To address multiple testing issues, as well as some potential dependencies between primary data elements, ENViz implements filtering by permutation correction. For each permutation, samples in the pivot data matrix are randomly shuffled, and an enrichment score Srand is calculated for each pivot with at least one significant association, as defined by the user. If, for a given pivot-annotation pair with enrichment score S, we observe Srand ≥ S more than a user-defined number of times across all permutations, then this pivot-annotation element pair is considered not significant. For pivot-annotation pairs that survive this permutation test filtering, the original mHG score is reported as the enrichment score.

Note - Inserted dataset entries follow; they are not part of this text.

/-- The origin's own check at the end of its broadcast (R126). -/
def Station.originCheck (st : Station) (tag : Nat) : Station :=
  match st.orders.find? (·.tag = tag) with
  | none => st
  | some o =>
    match st.entry? o.mover with
    | none => st
    | some e =>
      match e.state with
      | .resident =>
        ((st.applyOrder e o.kind).endOrder tag).report
          (.orderResult o.mover (some st.own) tag (orderResultOf (st.orderRefusal e o.kind)))
      | .handing => st.retrySeen tag st.own
      | .stray | .visitor => st

/-! ## The taking of a frame -/

/-- Free Send List entries a frame from n needs (R109). -/
def Station.sendsNeeded (st : Station) (n : Address) : Frame → Nat
  | .claim .. => 1
  | .grant m g => if !st.grantMatches n m g && st.strayGrant n m g = .sendRelease then 1 else 0
  | .handover c =>
    match st.handoverVerdict n c.mover with
    | .take => 0
    | .duplicate => if (st.entry? c.mover).any fun e => e.state = .resident && e.takenDue.isSome then 0 else 1
    | .refuse _ => 1
  | .taken m =>
    match st.entry? m with
    | some e => if e.handingTo n || e.lostTo n then (st.takenSends n e).length else 0
    | none => 0
  | .order _ m _ => if st.orderReplies m then 1 else 0
  | .present _ | .notice _ | .cancel .. | .queued .. | .denied .. | .deferred .. | .release .. | .refused ..
  | .track .. | .orderReply .. => 0

/-- A frame from n handed to the block that owns its matter (R97, R107 step 6). -/
def Station.handOn (st : Station) (n : Address) : Frame → Station
  | .present p => st.presentFrom n p
  | .notice d => st.noticeFrom n d
  | .claim m g f => st.claimFrom n m g f
  | .cancel m g => st.cancelFrom n m g
  | .grant m g => st.grantFrom n m g
  | .queued m g p => st.queuedFrom n m g p
  | .denied m g r => st.deniedFrom n m g r
  | .deferred m g => st.deferredFrom n m g
  | .release m f c => st.releaseFrom n m f c
  | .handover c => st.handoverFrom n c
  | .taken m => st.takenFrom n m
  | .refused m r => st.refusedFrom n m r
  | .track m p v d => st.trackFrom n m p v d
  | .order t m k => st.orderFrom n t m k
  | .orderReply t m r => st.replyFrom n t m r

/-- The mover is watched (R133, R134). -/
def Station.watches (st : Station) (m : MoverId) : Bool :=
  match st.watchMode with
  | .off => false
  | .list => st.watchList.contains m
  | .all => true

/-- A TAKEN handed to the watch table (R134): source is the new owner, destination the previous one. -/
def Station.watchTaken (st : Station) (f : RxFrame) (m : MoverId) : Station :=
  if st.watches m then st.report (.watchOwner m f.source f.destination) else st

/-- The kind is one of the neighbour kinds (R108). -/
def Frame.neighbourKind : Frame → Bool
  | .present _ | .notice _ | .order .. | .orderReply .. => false
  | .claim .. | .cancel .. | .grant .. | .queued .. | .denied .. | .deferred .. | .release .. | .handover _
  | .taken _ | .refused .. | .track .. => true

/-- A frame accepted by the watch filter alone: neither to this station nor to all (R105). -/
def Station.overheard (st : Station) (f : RxFrame) : Bool := f.destination ≠ st.own && f.destination ≠ 63

/-- Steps 4 to 6 of R107 for the head of the queue: foreign, stalled, or handed on. -/
def Station.settleHead (st : Station) (f : RxFrame) (rest : List RxFrame) (fr : Frame) : Station :=
  let popped := { st with rxQueue := rest, rxStalled := false }
  if fr.neighbourKind && !st.openNeighbour f.source then popped.foreignFrame
  else if st.sendsFree < st.sendsNeeded f.source fr then { st with rxStalled := true }
  else popped.handOn f.source fr

/-- Steps 1 to 3 of R107 for the head of the queue, then the others. -/
def Station.takeHead (st : Station) (f : RxFrame) (rest : List RxFrame) : Station :=
  match parseFrame f.kind f.payload with
  | none => ({ st with rxQueue := rest } : Station).receiveError
  | some (.taken m) =>
    if st.overheard f then ({ st with rxQueue := rest } : Station).watchTaken f m
    else (if f.destination = st.own then st.watchTaken f m else st).settleHead f rest (.taken m)
  | some fr => st.settleHead f rest fr

/-- The stalled head tested again (R109): its taking resumes at step 4. -/
def Station.retestHead (st : Station) : Station :=
  match st.rxStalled, st.rxQueue with
  | true, f :: rest =>
    match parseFrame f.kind f.payload with
    | some fr => st.settleHead f rest fr
    | none => st
  | _, _ => st

/-- Some entry of the Send List before is free now. -/
def Station.sendFreedSince (st before : Station) : Bool :=
  before.sendList.any fun l => !st.sendList.any fun l' => l'.due.place = l.due.place

/-- The stalled head tested again when the event freed a Send List entry (R109). -/
def Station.retestIfFreed (st before : Station) : Station := if st.sendFreedSince before then st.retestHead else st

/-- The kind code is one of the fifteen (R92). -/
def knownKind (k : Nat) : Bool := 1 ≤ k && k ≤ 15

/-- Frames of no known kind at the head are malformed, discarded and counted (R181; log entry 17). -/
def Station.dropUnknown (st : Station) : Station :=
  match (st.rxQueue.takeWhile fun f => !knownKind f.kind).length with
  | 0 => st
  | dropped + 1 =>
    ({ st with rxQueue := st.rxQueue.dropWhile fun f => !knownKind f.kind } : Station).countLink fun c =>
      { c with receiveErrors := raiseCounter c.receiveErrors (dropped + 1) }

/-- The kind goes ahead of a stalled head: PRESENT and NOTICE (R109). -/
def passesStall (f : RxFrame) : Bool := f.kind = 1 || f.kind = 2

/-- A PRESENT or NOTICE taken from behind a stalled head (R107, R109). -/
def Station.takeBehind (st : Station) (f : RxFrame) : Station :=
  match parseFrame f.kind f.payload with
  | none => st.receiveError
  | some fr => st.handOn f.source fr

/-- The next frame is taken when it is one the event names (R107); while the head is stalled, the next one is the first
PRESENT or NOTICE behind it (R109). -/
def Station.takeFrame (st : Station) (wanted : RxFrame → Bool) : Station :=
  if !st.running then st
  else
    let cleared := if st.rxStalled then st else st.dropUnknown
    match cleared.rxStalled, cleared.rxQueue with
    | _, [] => cleared
    | false, f :: rest => if wanted f then (cleared.takeHead f rest).retestIfFreed cleared else cleared
    | true, f :: rest =>
      match rest.find? passesStall with
      | some g =>
        if wanted g then
          (({ cleared with rxQueue := f :: rest.erase g } : Station).takeBehind g).retestIfFreed cleared
        else cleared
      | none => cleared

end Sys2Proof.Machine
end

More details can be found in the user tutorial (http://www.agilent.com/labs/research/compbio/enviz/ENVizUserTutorial.pdf).

3 Example

An example dataset, based on data published in (Enerly ) and formatted for ENViz, can be downloaded from http://www.agilent.com/labs/research/compbio/enviz/data.html. This dataset consists of 100 breast tumor samples with various characteristics. Primary data is gene expression profiles from Agilent microarray experiments, pivot data is Agilent microarray-based miRNA profiles, and the annotation matrix is taken from WikiPathways and GO database. As shown in Figure 1 using ENViz we identify a significant association between miR-301 b and the cell-cycle pathway.

On a standard laptop (i7 chip), the analysis of the example data with default parameters and the WikiPathways annotations takes ∼1 min; analysis with GO annotation takes ∼25 min.